This is the vision of the world, of the human being, of life, that we find at the heart of this book. It is a proposal for education inspired by a profound gaze and compassionate proximality. The first sentence opens with this question: “Do we educate for serenity and peace?” Education is obviously not limited to the classroom. The family in all its forms, cultural action, work, politics, the media, leisure, social networks… are all spaces for education. No matter where we are and no matter what we are, all of us can and should be educators, as well as “theologians”, psychologists and psychotherapists.
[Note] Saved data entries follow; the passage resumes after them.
/-- Settles O14: each family of steps is one row of results per row of TD, and every one of them reads TA before it writes. -/
theorem vectorElementwise : Obligations.VectorElementwise := by
  unfold Obligations.VectorElementwise
  refine ⟨fun s g i p w => ⟨?_, ?_, ?_, ?_, ?_, ?_, ?_, ?_, ?_, ?_, ?_, ?_, ?_, ?_⟩, fun s g i p w => ?_⟩
  · exact fun h ta tb => h.vec2Writes ta tb rfl fun _ _ => rfl
  · exact fun h ta tb => h.vec2Writes ta tb rfl fun _ _ => rfl
  · exact fun h ta tb => h.vec2Writes ta tb rfl fun _ _ => rfl
  · exact fun h ta tb => h.vec2Writes ta tb rfl fun _ _ => rfl
  · exact fun h ta tb => h.vec2Writes ta tb rfl fun _ _ => rfl
  · exact fun tc h ta tb => h.vec3Writes ta tb tc rfl fun _ _ => rfl
  · exact fun same h ta tb => h.vecBitsWrites ta tb rfl fun _ _ => (if_pos same).symm
  · exact fun same h ta tb => h.vecBitsWrites ta tb rfl fun _ _ => (if_pos same).symm
  · exact fun same h ta tb => h.vecBitsWrites ta tb rfl fun _ _ => (if_pos same).symm
  · exact fun other h ta tb => h.vecBitsWrites ta tb rfl fun _ _ => (if_neg other).symm
  · exact fun other h ta tb => h.vecBitsWrites ta tb rfl fun _ _ => (if_neg other).symm
  · exact fun other h ta tb => h.vecBitsWrites ta tb rfl fun _ _ => (if_neg other).symm
  · exact fun named h ta tb => h.vecCompareWrites ta tb named rfl fun _ _ => rfl
  · exact fun tc h ta tb => h.vec3Writes ta tb tc rfl fun _ _ => congrArg (encodeVal _) (Val.nonzero_ite ..).symm
  · refine ⟨fun h ta => h.vec1Writes ta rfl fun _ _ => rfl, fun h ta => h.vec1Writes ta rfl fun _ _ => rfl,
      fun h ta => h.vec1Writes ta rfl fun _ _ => rfl, fun h ta => h.vec1Writes ta rfl fun _ _ => rfl,
      fun h ta => h.vec1Writes ta rfl fun _ _ => rfl, fun h ta => h.vec1Writes ta rfl fun _ _ => rfl,
      fun h ta => h.vec1Writes ta rfl fun _ _ => rfl, fun h ta => h.vec1Writes ta rfl fun _ _ => rfl,
      fun h ta => h.vec1Writes ta rfl fun _ _ => rfl, fun h ta => h.vec1Writes ta rfl fun _ _ => rfl,
      fun h ta => h.vec1Writes ta rfl fun _ _ => rfl, fun h ta => h.vec1Writes ta rfl fun _ _ => rfl, ?_⟩
    have binary {k : Nat} {c : Instr} {op : Bool → Val → Val → Val}
        (run : exec c s = .next (s.issue k g w fun i _ s => s.vec2 i w op)) (h : s.Ready k g w i p) :=
      ReadsTa.faults h (h.vec2 run).readsTa
    have unary {k : Nat} {c : Instr} {op : Bool → Val → Val}
        (run : exec c s = .next (s.issue k g w fun i _ s => s.vec1 i w op)) (h : s.Ready k g w i p) :=
      ReadsTa.faults h (h.vec1 run).readsTa
    simp only [List.forall_mem_cons]
    exact ⟨binary rfl, binary rfl, binary rfl, binary rfl, binary rfl, fun h => ReadsTa.faults h (h.vec3 rfl).readsTa,
      fun h => ReadsTa.faults h (h.vecBits rfl).readsTa, fun h => ReadsTa.faults h (h.vecBits rfl).readsTa,
      fun h => ReadsTa.faults h (h.vecBits rfl).readsTa, fun h => ReadsTa.faults h (h.vecCompare rfl).readsTa,
      fun h => ReadsTa.faults h (h.vec3 rfl).readsTa, unary rfl, unary rfl, unary rfl, unary rfl, unary rfl, unary rfl, unary rfl,
      unary rfl, unary rfl, unary rfl, unary rfl, unary rfl, fun h => ReadsTa.faults h (h.vecRowRed rfl).readsTa,
      fun h => ReadsTa.faults h (h.vecColRed rfl).readsTa, fun h => ReadsTa.faults h (h.vecRowRed rfl).readsTa,
      fun h => ReadsTa.faults h (h.vecColRed rfl).readsTa,
      fun h => ReadsTa.faults h (h.vecRows h.vlnorm_run).readsTa, fun h => ReadsTa.faults h (h.vecRows h.vrmsn_run).readsTa,
      fun h => ReadsTa.faults h (h.vecRows h.vsmax_run).readsTa, fun h => ReadsTa.faults h (h.vecBcast rfl).readsTa, fun h => ReadsTa.faults h (h.vecConvert rfl).readsTa,
      fun h => ReadsTa.faults h (h.vecQuant_readsTa rfl), fun h => ReadsTa.faults h (h.vecDequant_readsTa rfl), by simp⟩

end Sys2Proof.Machine

namespace Sys2Proof.Machine

/-! ## Reductions and whole rows (O15) -/

theorem fmtCols_pos (f : Nat) : 0 < fmtCols f := by
  have width : fmtWidth f ≤ 32 := by unfold fmtWidth; split <;> decide
  have pos : 0 < fmtWidth f := by unfold fmtWidth; split <;> decide
  exact Nat.div_pos (width.trans (by decide)) pos

/-- +0 is all zeros in every format (R81, R88). -/
theorem encodeVal_zero (f : Nat) : encodeVal f (.zero false) = 0 := by
  simp [encodeVal]

theorem Cell.row0_eq (c : Cell) (fa t : Nat) :
    c.comp.row0 fa t = (List.range (fmtCols fa)).map fun e => toFp fa (c.val fa t 0 e) := by
  rw [Compute.row0, vals_eq _ _ _ _ le_rfl, List.map_map]
  rfl

section
variable {s : State} {g i p : Nat} {w : StepWord} {c : Instr} {k : Nat} (h : s.Ready k g w i p)
  (ta : (s.cell i).clean (taOf (s.cell i).cur w)) {f : Nat → Nat → Nat}
include h ta

theorem State.Ready.vecRowRedWrites {red : List Val → Val}
    (run : exec c s = .next (s.issue k g w fun i _ s => s.vecRowRed i w red))
    (elem : ∀ r, f r 0 = encodeVal (fmtbOf w)
      (red ((List.range (fmtCols (fmtaOf w))).map ((s.cell i).val (fmtaOf w) (taOf (s.cell i).cur w) r)))) :
    VectorWrites c s i (tdOf (s.cell i).cur w) (fmtbOf w) 1 f := by
  refine (h.vecRowRed run).writesRange h (clean_one ta) (fmtCols_pos _) fun r _ => ?_
  rw [vals_eq _ _ _ _ le_rfl, ← elem r]
  rfl

theorem State.Ready.vecColRedWrites {red : List Val → Val}
    (run : exec c s = .next (s.issue k g w fun i _ s => s.vecColRed i w red))
    (elem : ∀ r e, f r e = if r = 0 then encodeVal (fmtbOf w)
      (red ((List.range 64).map fun r => (s.cell i).val (fmtaOf w) (taOf (s.cell i).cur w) r e)) else 0) :
    VectorWrites c s i (tdOf (s.cell i).cur w) (fmtbOf w) (vecCols (fmtaOf w) (fmtbOf w)) f := by
  refine (h.vecColRed run).writes h (clean_one ta) fun r _ => ?_
  by_cases first : r = 0
  · subst first
    refine ⟨by simpa using vecCols_le_right _ _, fun e _ => ?_⟩
    rw [if_pos rfl, elem, if_pos rfl, List.getD_eq_getElem?_getD]
    by_cases he : e < vecCols (fmtaOf w) (fmtbOf w)
    · rw [List.getElem?_map, List.getElem?_range he, Option.map_some, Option.getD_some, if_pos he, List.map_map]
      refine congrArg (fun l => encodeVal _ (red l)) (List.map_congr_left fun r _ => ?_)
      rw [Function.comp_apply, vals_eq _ _ _ _ (vecCols_le_left ..), List.getD_eq_getElem?_getD, List.getElem?_map,
        List.getElem?_range he]
      rfl
    · rw [List.getElem?_eq_none (by simpa using he), if_neg he]
      rfl
  · refine ⟨by simp [first], fun e _ => ?_⟩
    simp [first, elem]

theorem State.Ready.vecRowsWrites {reads : List (Nat × Nat)} {F : Compute → List Val → List Val} {G : List Val → List Val}
    (clean : ∀ e ∈ reads, ∀ r < e.2, (s.cell i).comp.rowMarked e.1 r = false)
    (run : exec c s = .next ((s.putCell i (s.cell i).issued).vecRows i w reads F)) (rows : F (s.cell i).comp = G)
    (elem : ∀ r e, f r e = encodeVal (fmtbOf w) ((G (((List.range (fmtCols (fmtaOf w))).map
      ((s.cell i).val (fmtaOf w) (taOf (s.cell i).cur w) r)).map (toFp (fmtaOf w)))).getD e (.zero false))) :
    VectorWrites c s i (tdOf (s.cell i).cur w) (fmtbOf w) (vecCols (fmtaOf w) (fmtbOf w)) f := by
  subst rows
  refine (h.vecRows run).writes h (List.forall_mem_cons.2 ⟨ta, clean⟩) fun r _ => ⟨?_, fun e _ => ?_⟩
  · rw [List.length_map, List.length_take]
    exact (min_le_left _ _).trans (vecCols_le_right _ _)
  · rw [elem, vals_eq _ _ _ _ le_rfl, ← encodeVal_zero (fmtbOf w), List.getD_map]
    by_cases he : e < vecCols (fmtaOf w) (fmtbOf w)
    · rw [if_pos he, List.getD_eq_getElem?_getD, List.getElem?_take_of_lt he, ← List.getD_eq_getElem?_getD]
    · rw [if_neg he, List.getD_eq_default _ _ (by rw [List.length_take]; omega)]

theorem State.Ready.vecBcastWrites
    (tb : ∀ r < 64, flagOf w 0 = true ∨ r = 0 → (s.cell i).comp.rowMarked (tbOf (s.cell i).cur w) r = false)
    (run : exec c s = .next (s.issue k g w fun i _ s => s.vecBcast i w))
    (elem : ∀ r e, f r e = encodeVal (fmtbOf w) (bcastOp (modeOf w) (fmtIsInt (fmtaOf w))
      ((s.cell i).val (fmtaOf w) (taOf (s.cell i).cur w) r e)
      ((s.cell i).val (fmtaOf w) (tbOf (s.cell i).cur w) (if flagOf w 0 then r else 0) (if flagOf w 0 then 0 else e)))) :
    VectorWrites c s i (tdOf (s.cell i).cur w) (fmtbOf w) (vecCols (fmtaOf w) (fmtbOf w)) f := by
  refine (h.vecBcast run).writesRange h (List.forall_mem_cons.2 ⟨ta, ?_⟩) (vecCols_le_right ..) fun r _ => ?_
  · simp only [List.mem_singleton, forall_eq]
    intro r hr
    cases byCol : flagOf w 0 with
    | false => exact tb r (by simp [byCol] at hr; omega) (.inr (by simpa [byCol] using hr))
    | true => exact tb r (by simpa [byCol] using hr) (.inl byCol)
  · rw [vals_eq _ _ _ _ (vecCols_le_left ..)]
    cases byCol : flagOf w 0 with
    | false =>
      rw [if_neg Bool.false_ne_true, vals_eq _ _ _ _ (vecCols_le_left ..), List.zipWith_map, List.zipWith_self]
      refine List.map_congr_left fun e _ => ?_
      rw [elem, byCol]
      rfl
    | true =>
      have const {v : Val} {n : Nat} : List.replicate n v = (List.range n).map fun _ => v := by simp
      rw [if_pos rfl, vals_eq _ _ _ _ (fmtCols_pos _), const, List.zipWith_map, List.zipWith_self]
      refine List.map_congr_left fun e _ => ?_
      rw [elem, byCol]
      rfl
end

/-! ## Segments of a row (R44, R57) -/

/-- A row with the codes l put from column at_, as `Compute.putCols` leaves it. -/
def putRow (fb at_ : Nat) (l : List Nat) (x : Bytes × Bool) : Bytes × Bool :=
  if fmtCols fb ≤ l.length then (packRow fb l, false)
  else (packRow fb ((rowElems fb (fmtCols fb) x.1).take at_ ++ l ++ (rowElems fb (fmtCols fb) x.1).drop (at_ + l.length)), x.2)

theorem putRow_length (fb at_ : Nat) (l : List Nat) (x : Bytes × Bool) : (putRow fb at_ l x).1.length = 256 := by
  unfold putRow
  split <;> exact packRow_length ..

theorem putRow_marked (fb at_ : Nat) (l : List Nat) (x : Bytes × Bool) :
    (putRow fb at_ l x).2 = if fmtCols fb ≤ l.length then false else x.2 := by
  unfold putRow
  split <;> rfl

/-- The codes put, and the old elements at every other column. -/
theorem rowElems_putRow {fb at_ : Nat} {l : List Nat} (fits : at_ + l.length ≤ fmtCols fb) (x : Bytes × Bool) :
    rowElems fb (fmtCols fb) (putRow fb at_ l x).1 = (List.range (fmtCols fb)).map fun e =>
      if at_ ≤ e ∧ e < at_ + l.length then l.getD (e - at_) 0 % 2 ^ fmtWidth fb
      else (rowElems fb (fmtCols fb) x.1).getD e 0 := by
  have old := rowElems_length fb (fmtCols fb) x.1
  unfold putRow
  split
  next whole =>
    rw [rowElems_packRow_cols (by omega)]
    refine List.map_congr_left fun e he => ?_
    rw [List.mem_range] at he
    rw [if_pos (by omega), show e - at_ = e by omega]
  next part =>
    rw [rowElems_packRow_cols (by simp only [List.length_append, List.length_take, List.length_drop, old]; omega)]
    refine List.map_congr_left fun e he => ?_
    rw [List.mem_range] at he
    have taken : ((rowElems fb (fmtCols fb) x.1).take at_).length = at_ := by rw [List.length_take, old]; omega
    have small : (rowElems fb (fmtCols fb) x.1).getD e 0 % 2 ^ fmtWidth fb = (rowElems fb (fmtCols fb) x.1).getD e 0 :=
      Nat.mod_eq_of_lt (rowElems_getD_lt ..)
    rw [List.getD_eq_getElem?_getD, List.append_assoc]
    rcases Nat.lt_or_ge e at_ with before | from_
    · rw [List.getElem?_append_left (by omega), List.getElem?_take_of_lt before, if_neg (by omega), ← List.getD_eq_getElem?_getD,
        small]
    · rw [List.getElem?_append_right (by omega), taken]
      by_cases inside : e < at_ + l.length
      · rw [List.getElem?_append_left (by omega), if_pos ⟨from_, inside⟩, ← List.getD_eq_getElem?_getD]
      · rw [List.getElem?_append_right (by omega), List.getElem?_drop, if_neg (by omega), ← List.getD_eq_getElem?_getD,
          show at_ + l.length + (e - at_ - l.length) = e by omega, small]

theorem Compute.putCols_eq (c : Compute) (td fb r at_ : Nat) (l : List Nat) :
    c.putCols td fb r at_ l = c.setRow td r (putRow fb at_ l (c.rowOf td r)).2 (putRow fb at_ l (c.rowOf td r)).1 := by
  unfold Compute.putCols putRow
  dsimp only
  split <;> rfl

theorem Compute.rowOf_putCols (c : Compute) {td fb r at_ : Nat} {l : List Nat} {t' r' : Nat} (hr : r < 64) (hr' : r' < 64) :
    (c.putCols td fb r at_ l).rowOf t' r' = if t' = td ∧ r' = r then putRow fb at_ l (c.rowOf td r) else c.rowOf t' r' := by
  rw [Compute.putCols_eq, Compute.rowOf_setRow _ _ (putRow_length ..) hr hr']

/-- A fold none of whose steps changes an observation does not change it. -/
theorem observe_foldl_keep {α β σ : Type} {F : σ → β → σ} {obs : σ → α} (l : List β) (keep : ∀ y, ∀ j ∈ l, obs (F y j) = obs y)
    (c : σ) : obs (l.foldl F c) = obs c := by
  induction l generalizing c with
  | nil => rfl
  | cons j l ih => exact (ih (fun y j hj => keep y j (List.mem_cons_of_mem _ hj)) _).trans (keep c j List.mem_cons_self)

/-- A fold whose step j changes the j-th of some observations and no other changes each once. -/
theorem observe_foldl_range {α σ : Type} {F : σ → Nat → σ} {obs : σ → Nat → α} {P : Nat → α → α} {N : Nat}
    (one : ∀ y j j', j < N → j' < N → obs (F y j) j' = if j' = j then P j (obs y j) else obs y j')
    (c : σ) {n : Nat} (few : n ≤ N) {j' : Nat} (hj' : j' < N) :
    obs ((List.range n).foldl F c) j' = if j' < n then P j' (obs c j') else obs c j' := by
  induction n generalizing j' with
  | zero => simp
  | succ n ih =>
    rw [List.range_succ, List.foldl_append, List.foldl_cons, List.foldl_nil, one _ _ _ (by omega) hj', ih (by omega) hj',
      ih (by omega) (by omega)]
    by_cases last : j' = n
    · subst last
      simp
    · rw [if_neg last]
      refine if_congr ?_ rfl rfl
      omega

theorem Compute.putCols_rest (c : Compute) (td fb at_ : Nat) (L : Nat → List Nat) (rows : List Nat) :
    c.SameRest (rows.foldl (fun z r => z.putCols td fb r at_ (L r)) c) := by
  induction rows generalizing c with
  | nil => exact ⟨rfl, rfl, rfl⟩
  | cons r rows ih =>
    obtain ⟨stat, scales, topk⟩ := ih (c.putCols td fb r at_ (L r))
    have one : c.SameRest (c.putCols td fb r at_ (L r)) := by
      rw [Compute.putCols_eq]
      exact ⟨rfl, rfl, rfl⟩
    exact ⟨stat.trans one.1, scales.trans one.2.1, topk.trans one.2.2⟩

/-- A step that puts a segment of every row of TD (R44, R57). -/
theorem VecRun.puts {s : State} {k g i p : Nat} {w : StepWord} (h : s.Ready k g w i p) {c : Instr} {reads : List (Nat × Nat)}
    {dests : List Nat} {td fb at_ n : Nat} {L : Compute → Nat → List Nat}
    (run : VecRun c s i s.drawn reads dests fun y => (List.range 64).foldl (fun z r => z.putCols td fb r at_ (L y r)) y)
    (clean : ∀ e ∈ reads, ∀ r < e.2, (s.cell i).comp.rowMarked e.1 r = false) (fits : at_ + n ≤ fmtCols fb) {f : Nat → Nat → Nat}
    (elems : ∀ r, L (s.cell i).comp r = (List.range n).map (f r)) : VectorPuts c s i td fb at_ n f := by
  have len (r : Nat) : (L (s.cell i).comp r).length = n := by rw [elems, List.length_map, List.length_range]
  refine ⟨fun r => (putRow fb at_ (L (s.cell i).comp r) ((s.cell i).comp.rowOf td r)).1, fun r hr => ⟨putRow_length .., ?_⟩,
    .intro h.lt (run.done h clean) (Compute.putCols_rest ..) fun t r hr => ?_⟩
  · rw [rowElems_putRow (by rwa [len]), len]
    refine List.map_congr_left fun e _ => ?_
    split
    next inside =>
      rw [elems, List.getD_eq_getElem?_getD, List.getElem?_map, List.getElem?_range (by omega)]
      rfl
    next => rfl
  · by_cases here : t = td
    · subst here
      have row := observe_foldl_range (obs := fun y r => y.rowOf t r) (P := fun r => putRow fb at_ (L (s.cell i).comp r))
        (F := fun z r => z.putCols t fb r at_ (L (s.cell i).comp r)) (N := 64)
        (fun y r r' hr hr' => by simp only [Compute.rowOf_putCols y hr hr', true_and]) (s.cell i).comp le_rfl hr
      rw [if_pos hr] at row
      rw [row, if_pos rfl]
      refine Prod.ext rfl ?_
      rw [putRow_marked, len]
      rfl
    · rw [if_neg here]
      refine observe_foldl_keep (obs := fun y : Compute => y.rowOf t r) _ (fun y r' hr' => ?_) _
      rw [Compute.rowOf_putCols y (List.mem_range.1 hr') hr, if_neg fun both => here both.1]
And what is involved in being an educator? Teaching how to live well, i.e. in goodness and happiness. It is our true self arising out of happy proximality. To educate is to learn and teach how to grow by decreasing, so as to accompany along the path towards that revolutionary nature arising out of compassion and peace, emptiness and plenitude. Otherwise we will be devoured by our need to grow, that unstoppable, aimless pace of growth that drags us along. The speed of what we call “progress” ruins the good life, the common good. Do we educate to breathe, to be compassionate, to be happy brothers and sisters, to live in the justice of peace or in the peace of justice?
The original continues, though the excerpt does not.